A Toy Example with Translational Distance Models
The following tutorial is based on a question originally posed by Heiko Paulheim on the PyKEEN Issue Tracker #97.
Given the following toy example comprising three entities in a triangle,
a translational distance model like pykeen.models.TransE
should
be able to exactly learn the geometric structure.
Head |
Relation |
Tail |
---|---|---|
Brussels |
locatedIn |
Belgium |
Belgium |
partOf |
EU |
EU |
hasCapital |
Brussels |
from pykeen.pipeline import pipeline
tf = ...
results = pipeline(
training=tf,
testing=...,
model = 'TransE',
model_kwargs=dict(embedding_dim=2),
random_seed=1,
device='cpu',
)
results.plot()
First, check if the model is converging using results.plot_losses
.
Qualitatively, this means that the loss is smoothly decreasing and
eventually evening out.

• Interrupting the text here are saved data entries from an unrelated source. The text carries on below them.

-- ==== Sys2Proof/Laws/Ops.lean ====
section
/-!
SUPPORT. For each shared operation one lemma that says once everything it can do, for proofs to cite instead of
unfolding it; last, the shapes of a next state of `exec` and of `step`.
-/

namespace Sys2Proof.Machine

/-- The line check passes the service's outcome through, or raises LineRange. -/
theorem withLine_next {line : Line} {s t : State} {service : Out} (h : withLine line s service = .next t) :
    (line ≤ 1023#16 ∧ service = .next t) ∨ (¬ line ≤ 1023#16 ∧ t = raiseFault line .lineRange line s) := by
  unfold withLine at h
  split at h
  · rename_i hl
    exact .inl ⟨by simpa using hl, h⟩
  · rename_i hl
    cases h
    exact .inr ⟨by simpa using hl, rfl⟩

/-- The line check on a line in range. -/
theorem withLine_of_le {line : Line} (s : State) (service : Out) (h : line ≤ 1023#16) :
    withLine line s service = service := by
  simp [withLine, h]

/-- The line check on a line above 1023. -/
theorem withLine_of_gt {line : Line} (s : State) (service : Out) (h : ¬ line ≤ 1023#16) :
    withLine line s service = .next (raiseFault line .lineRange line s) := by
  simp [withLine, h]

/-- What a caption step can do: no error of its own; a record with the pair, and a channel by the kind. -/
def CaptionShape (line : Line) (s t : State) : Prop :=
  (∃ c1 c2 cmd, ccRecognised cmd = true ∧ t = ccCommand line c1 c2 cmd s) ∨
  (∃ c1 c2, t = ccUnrecognised line c1 c2 s) ∨
  (∃ c1 c2 cmd, (cmd = .null ∨ ∃ a b, cmd = .text a b) ∧ t = ccChannelless line c1 c2 cmd s)

/-- The case table of R129. -/
theorem runCcTable_next {line : Line} {c1 c2 : Char7} {s t : State} (h : runCcTable line c1 c2 s = .next t) :
    (∃ cmd, ccRecognised cmd = true ∧ t = ccCommand line c1 c2 cmd s) ∨ t = ccUnrecognised line c1 c2 s := by
  unfold runCcTable at h
  split at h <;> (repeat' split at h) <;>
    first
      | exact .inr (by cases h; rfl)
      | exact .inl ⟨_, by cases h; exact ⟨rfl, rfl⟩⟩

/-- The pair of a caption record is the pair interpreted. -/
theorem runCcPair_next {line : Line} {c1 c2 : Char7} {s t : State} (h : runCcPair line c1 c2 s = .next t) :
    (∃ cmd, ccRecognised cmd = true ∧ t = ccCommand line c1 c2 cmd s) ∨ t = ccUnrecognised line c1 c2 s ∨
      (∃ cmd, (cmd = .null ∨ ∃ a b, cmd = .text a b) ∧ t = ccChannelless line c1 c2 cmd s) := by
  unfold runCcPair at h
  split at h
  · cases h; exact .inr (.inr ⟨_, .inl rfl, rfl⟩)
  split at h
  · cases h; exact .inr (.inr ⟨_, .inr ⟨_, _, rfl⟩, rfl⟩)
  split at h
  · cases h; exact .inr (.inl rfl)
  split at h
  · unfold execCcPac at h
    split at h
    · cases h; exact .inr (.inl rfl)
    · cases h; exact .inl ⟨_, rfl, rfl⟩
  · rcases runCcTable_next h with h | h
    · exact .inl h
    · exact .inr (.inl h)

/-- Everything a caption request's interpreter can do. -/
theorem runCaption_next {line : Line} {b0 b1 : Byte} {s t : State} (h : runCaption line b0 b1 s = .next t) :
    CaptionShape line s t ∨ ∃ site, t = softError line .parityError site (b0 ++ b1) s := by
  unfold runCaption at h
  split at h
  · rcases runCcPair_next h with ⟨cmd, hc, rfl⟩ | rfl | ⟨cmd, hc, rfl⟩
    · exact .inl (.inl ⟨_, _, cmd, hc, rfl⟩)
    · exact .inl (.inr (.inl ⟨_, _, rfl⟩))
    · exact .inl (.inr (.inr ⟨_, _, cmd, hc, rfl⟩))
  · cases h
    exact .inr ⟨_, rfl⟩

/-! ### The label registers -/

@[simp] theorem labelStep_cfg (flag : Bool) (ch : Char7) (s : State) : (labelStep flag ch s).cfg = s.cfg := by
  cases flag <;> rfl

@[simp] theorem labelStep_fault (flag : Bool) (ch : Char7) (s : State) : (labelStep flag ch s).fault = s.fault := by
  cases flag <;> rfl

@[simp] theorem labelStep_faultCause (flag : Bool) (ch : Char7) (s : State) :
    (labelStep flag ch s).faultCause = s.faultCause := by
  cases flag <;> rfl

@[simp] theorem labelStep_ccCh (flag : Bool) (ch : Char7) (s : State) : (labelStep flag ch s).ccCh = s.ccCh := by
  cases flag <;> rfl

@[simp] theorem labelStep_inputs (flag : Bool) (ch : Char7) (s : State) :
    (labelStep flag ch s).inputs = s.inputs := by
  cases flag <;> rfl

@[simp] theorem labelStep_pc (flag : Bool) (ch : Char7) (s : State) : (labelStep flag ch s).pc = s.pc := by
  cases flag <;> rfl

@[simp] theorem labelStep_vpsPrev (flag : Bool) (ch : Char7) (s : State) :
    (labelStep flag ch s).vpsPrev = if flag then s.vpsLbuf else s.vpsPrev := by
  cases flag <;> rfl

@[simp] theorem labelStep_vpsPlen (flag : Bool) (ch : Char7) (s : State) :
    (labelStep flag ch s).vpsPlen = if flag then s.vpsLlen else s.vpsPlen := by
  cases flag <;> rfl

/-- The position a packet's character is written at. -/
def labelPos (flag : Bool) (s : State) : BitVec 4 := if flag then 0 else s.vpsLpos

/-- The length a packet's character is appended to. -/
def labelLen (flag : Bool) (s : State) : BitVec 5 := if flag then 0 else s.vpsLlen

@[simp] theorem labelStep_vpsLbuf (flag : Bool) (ch : Char7) (s : State) :
    (labelStep flag ch s).vpsLbuf = s.vpsLbuf.set (labelPos flag s).toNat ch (labelPos flag s).isLt := by
  cases flag <;> rfl

@[simp] theorem labelStep_vpsLpos (flag : Bool) (ch : Char7) (s : State) :
    (labelStep flag ch s).vpsLpos = labelPos flag s + 1 := by
  cases flag <;> rfl

@[simp] theorem labelStep_vpsLlen (flag : Bool) (ch : Char7) (s : State) :
    (labelStep flag ch s).vpsLlen = if labelLen flag s < 16 then labelLen flag s + 1 else 16 := by
  cases flag <;> rfl

/-! ### Teletext and IDL -/

/-- A record of a step that reads and writes no register: neither a caption nor a VPS record. -/
def isPlain : Record → Bool
  | .noOp _ => true
  | .cc _ _ _ _ _ => false
  | .vps _ => false
  | .wss _ => true
  | .wssCpr _ => true
  | .ttx _ _ _ _ => true
  | .ttx830 _ _ => true
  | .idl _ _ _ _ _ _ => true
  | .error _ _ _ _ => true

/-- An outcome that only emits such a record. -/
def EmitsOnly (s t : State) : Prop := ∃ r, isPlain r = true ∧ t = emit r s

theorem runDatavideo_next {line : Line} {a : BitVec 8} {p : Payload} {s t : State}
    (h : runDatavideo line a p s = .next t) : EmitsOnly s t := by
  unfold runDatavideo at h
  split at h <;> cases h <;> exact ⟨_, rfl, rfl⟩

theorem execIdlSpa_next {line : Line} {a : BitVec 8} {ft ial : BitVec 4} {p : Payload} {s t : State}
    (h : execIdlSpa line a ft ial p s = .next t) : EmitsOnly s t := by
  unfold execIdlSpa at h
  split at h <;> cases h <;> exact ⟨_, rfl, rfl⟩

theorem execIdlFormatA_next {line : Line} {a : BitVec 8} {ft : BitVec 4} {p : Payload} {s t : State}
    (h : execIdlFormatA line a ft p s = .next t) : EmitsOnly s t := by
  unfold execIdlFormatA at h
  split at h
  · cases h; exact ⟨_, rfl, rfl⟩
  · split at h
    · cases h; exact ⟨_, rfl, rfl⟩
    · exact execIdlSpa_next h

theorem execIdlFormatB_next {line : Line} {a : BitVec 8} {ft : BitVec 4} {p : Payload} {s t : State}
    (h : execIdlFormatB line a ft p s = .next t) : EmitsOnly s t := by
  unfold execIdlFormatB at h
  split at h <;> cases h <;> exact ⟨_, rfl, rfl⟩

theorem runFormatted_next {line : Line} {a : BitVec 8} {p : Payload} {s t : State}
    (h : runFormatted line a p s = .next t) : EmitsOnly s t := by
  unfold runFormatted at h
  split at h
  · cases h; exact ⟨_, rfl, rfl⟩
  · split at h
    · exact execIdlFormatA_next h
    · split at h
      · exact execIdlFormatB_next h
      · cases h; exact ⟨_, rfl, rfl⟩

theorem runIdl_next {line : Line} {a : BitVec 8} {p : Payload} {s t : State} (h : runIdl line a p s = .next t) :
    EmitsOnly s t := by
  simp only [runIdl] at h
  split_ifs at h
  all_goals first
    | exact runDatavideo_next h
    | exact runFormatted_next h
    | (cases h; exact ⟨_, rfl, rfl⟩)

theorem runTeletext_next {line : Line} {p : Payload} {s t : State} (h : runTeletext line p s = .next t) :
    EmitsOnly s t := by
  unfold runTeletext at h
  split at h
  · cases h; exact ⟨_, rfl, rfl⟩
  · repeat' split at h
    · cases h; exact ⟨_, rfl, rfl⟩
    · exact runIdl_next h
    · cases h; exact ⟨_, rfl, rfl⟩

/-! ### Every instruction, every step -/

/-- The effects an instruction can have on the state: which instruction, and the next state. -/
inductive Effect (s : State) : Instr → State → Prop
  /-- A record, no register. -/
  | record (i : Instr) (r : Record) (plain : isPlain r = true) : Effect s i (emit r s)
  /-- A hard fault. -/
  | hardFault (i : Instr) (line : Line) (cause : Cause) (aux : BitVec 16)
      (hard : cause = .sizeMismatch ∨ cause = .lineRange) (may : writesFault i) (not : i ≠ .porst) :
      Effect s i (raiseFault line cause aux s)
  /-- A recognised caption command. -/
  | command (i : Instr) (line : Line) (c1 c2 : Char7) (cmd : CcKind) (known : ccRecognised cmd = true)
      (may : writesChannel i) : Effect s i (ccCommand line c1 c2 cmd s)
  /-- An Unknown caption pair. -/
  | unknown (i : Instr) (line : Line) (c1 c2 : Char7) : Effect s i (ccUnrecognised line c1 c2 s)
  /-- A Null or Text pair. -/
  | channelless (i : Instr) (line : Line) (c1 c2 : Char7) (cmd : CcKind)
      (kind : cmd = .null ∨ ∃ a b, cmd = .text a b) : Effect s i (ccChannelless line c1 c2 cmd s)
  /-- A VPS packet. -/
  | vps (line : Line) (p : VpsPayload) :
      Effect s (.decVps line p) (emit (.vps (vpsRecord line p (prevLabel (labelStep (vpsFlag p) (vpsChar p) s))))
        (labelStep (vpsFlag p) (vpsChar p) s))
  /-- Session reset. -/
  | sessionReset : Effect s .srst (silent (clearSession s))
  /-- Power-on reset. -/
  | powerReset : Effect s .porst (silent (clearFault (clearSession s)))
  /-- A readout. -/
  | readOut (addr : BitVec 8) : Effect s (.rd addr) (answer (readout s addr) s)

theorem EmitsOnly.effect {i : Instr} {s t : State} (h : EmitsOnly s t) : Effect s i t := by
  obtain ⟨r, h, rfl⟩ := h
  exact .record i r h

theorem CaptionShape.effect {i : Instr} {line : Line} {s t : State} (h : CaptionShape line s t)
    (may : writesChannel i) : Effect s i t := by
  rcases h with ⟨c1, c2, cmd, hc, rfl⟩ | ⟨c1, c2, rfl⟩ | ⟨c1, c2, cmd, hc, rfl⟩
  · exact .command _ _ _ _ _ hc may
  · exact .unknown _ _ _ _
  · exact .channelless _ _ _ _ _ hc

theorem runCcPair_effect {i : Instr} {line : Line} {c1 c2 : Char7} {s t : State}
    (h : runCcPair line c1 c2 s = .next t) (may : writesChannel i) : Effect s i t := by
  rcases runCcPair_next h with ⟨cmd, hc, rfl⟩ | rfl | ⟨cmd, hc, rfl⟩
  · exact .command _ _ _ _ _ hc may
  · exact .unknown _ _ _ _
  · exact .channelless _ _ _ _ _ hc

theorem runCaption_effect {i : Instr} {line : Line} {b0 b1 : Byte} {s t : State}
    (h : runCaption line b0 b1 s = .next t) (may : writesChannel i) : Effect s i t := by
  rcases runCaption_next h with h | ⟨site, rfl⟩
  · exact h.effect may
  · exact .record _ _ rfl

/-- A decode operation, from the effects of its service. -/
theorem withLine_effect {i : Instr} {line : Line} {s t : State} {service : Out} {p : Payload} {v : VpsPayload}
    {b0 b1 b2 : Byte} (mem : i ∈ services line p v b0 b1 b2) (h : withLine line s service = .next t)
    (eff : service = .next t → Effect s i t) : Effect s i t := by
  rcases withLine_next h with ⟨-, h⟩ | ⟨-, rfl⟩
  · exact eff h
  · refine .hardFault _ _ _ _ (.inr rfl) (.inr ⟨line, .inr ⟨p, v, b0, b1, b2, mem⟩⟩) ?_
    rintro rfl
    simp [services] at mem

/-- Every next state of an instruction is one of the effects. -/
theorem exec_effect {i : Instr} {s t : State} (h : exec i s = .next t) : Effect s i t := by
  cases i <;> simp only [exec] at h
  case decTtx line p =>
    exact withLine_effect (p := p) (v := default) (b0 := 0) (b1 := 0) (b2 := 0) (by simp [services]) h
      fun h => (runTeletext_next h).effect
  case decCc525 line b0 b1 =>
    exact withLine_effect (p := default) (v := default) (b0 := b0) (b1 := b1) (b2 := 0) (by simp [services]) h
      fun h => runCaption_effect h (.inr (.inr ⟨line, .inl ⟨b0, b1, by simp⟩⟩))
  case decCc625 line b0 b1 =>
    exact withLine_effect (p := default) (v := default) (b0 := b0) (b1 := b1) (b2 := 0) (by simp [services]) h
      fun h => runCaption_effect h (.inr (.inr ⟨line, .inl ⟨b0, b1, by simp⟩⟩))
  case decVps line v =>
    exact withLine_effect (p := default) (v := v) (b0 := 0) (b1 := 0) (b2 := 0) (by simp [services]) h
      fun h => by cases h; exact .vps _ _
  case decWss625 line b0 b1 =>
    exact withLine_effect (p := default) (v := default) (b0 := b0) (b1 := b1) (b2 := 0) (by simp [services]) h
      fun h => by cases h; exact .record _ _ rfl
  case decCpr1204 line b0 b1 b2 =>
    exact withLine_effect (p := default) (v := default) (b0 := b0) (b1 := b1) (b2 := b2) (by simp [services]) h
      fun h => by cases h; exact .record _ _ rfl
  case reqSizeMismatch line tag len =>
    cases h
    exact .hardFault _ _ _ _ (.inl rfl) (.inr ⟨line, .inl ⟨tag, len, rfl⟩⟩) (by simp)
  case srst => cases h; exact .sessionReset
  case rd => cases h; exact .readOut _
  case porst => cases h; exact .powerReset
  case ccParityOk line b0 b1 =>
    exact runCcPair_effect h (.inr (.inr ⟨line, .inl ⟨b0, b1, by simp⟩⟩))
  case ccPac line c1 c2 =>
    unfold execCcPac at h
    split at h
    · cases h; exact .unknown _ _ _ _
    · cases h; exact .command _ _ _ _ _ rfl (.inr (.inr ⟨line, .inr ⟨c1, c2, by simp⟩⟩))
  case ttxIdl => exact (runIdl_next h).effect
  case idlDatavideo5or13 => exact (runDatavideo_next h).effect
  case idlDatavideo6or14 => exact (runDatavideo_next h).effect
  case idlFormatted8to11 => exact (runFormatted_next h).effect
  case idlFormatted15 => exact (runFormatted_next h).effect
  case idlFormatA => exact (execIdlFormatA_next h).effect
  case idlFormatB => exact (execIdlFormatB_next h).effect
  case idlSpa => exact (execIdlSpa_next h).effect
  all_goals
    first
      | (cases h; exact .record _ _ rfl)
      | (cases h; exact .unknown _ _ _ _)
      | (rename_i line c1 c2; cases h
         exact .command _ _ _ _ _ rfl (.inr (.inr ⟨line, .inr ⟨c1, c2, by simp⟩⟩)))
      | (cases h; exact .channelless _ _ _ _ _ (.inl rfl))
      | (cases h; exact .channelless _ _ _ _ _ (.inr ⟨_, _, rfl⟩))

/-- Everything a step can do: idle, or an instruction on the state after its operation is accepted. -/
theorem step_next {s t : State} (h : step s = .next t) :
    (∃ rest, t = idleStep rest s) ∨
      ∃ w i left, decode s.cfg w = .ok i ∧ exec i (accept left s) = .next t := by
  unfold step at h
  split at h
  · rename_i u hf
    cases h
    unfold fetch at hf
    split at hf
    · cases hf; exact .inl ⟨_, rfl⟩
    · split at hf
      · cases hf; exact .inl ⟨_, rfl⟩
      · cases hf
  · rename_i w u hf
    split at h
    · rename_i i hd
      unfold fetch at hf
      split at hf
      · cases hf
      · split at hf
        · cases hf
        · cases hf
          exact .inr ⟨_, _, _, hd, h⟩
    · cases h

end Sys2Proof.Machine
end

If the model does not decrease, you might
need to tune some parameters with the optimizer_kwargs
and
training_kwargs
to the pipeline()
function.
For example, you can decrease the optimizer’s learning rate to make the loss curve less bumpy. Second, you can increase the number of epochs during training.
results = pipeline(
training=tf,
testing=...,
model = 'TransE',
model_kwargs=dict(embedding_dim=2),
optimizer_kwargs=dict(lr=1.0e-1),
training_kwargs=dict(num_epochs=128, use_tqdm_batch=False),
evaluation_kwargs=dict(use_tqdm=False),
random_seed=1,
device='cpu',
)
results.plot()
Please notice that there is some stochasticity in the training, since we sample negative examples for positive ones. Thus, the loss may fluctuate naturally. To better see the trend, you can smooth the loss by averaging over a window of epochs.
We use a margin-based loss with TransE by default. Thus, it suffices if the
model predicts scores such that the scores of positive triples and negative
triples are at least one margin apart. Once the model has reached this state,
if will not improve further upon these examples, as the embeddings are
“good enough”. Hence, an optimal solution with margin-based loss might not
look like the exact geometric solution. If you want to change that you can
switch to a loss function which does not use a margin, e.g. the softplus
loss. You can do this by passing loss="softplus"
to the pipeline.
toy_results = pipeline(
training=tf,
testing=...,
model='TransE',
loss='softplus',
model_kwargs=dict(embedding_dim=2),
optimizer_kwargs=dict(lr=1.0e-1),
training_kwargs=dict(num_epochs=128, use_tqdm_batch=False),
evaluation_kwargs=dict(use_tqdm=False),
random_seed=1,
device='cpu',
)
results.plot()
There was a lot of interesting follow-up discussion at !99 during which this code was implemented for re-use. One of the interesting points is that the relation plot is only applicable for translational distance models like TransE. Further, when models whose embeddings are higher than 2, a dimensionality reduction method must be used. For this, one of many of the tools from scikit-learn can be chosen. However, to make sure that the entities and relations are projected on the same axis, the dimensionality reduction model is first trained on the entity embeddings, then applied on both the entity embeddings and relation embeddings. Further, non-linear models like KPCA should not be used when plotting relations, since these _should_ correspond to linear transformations in embedding space.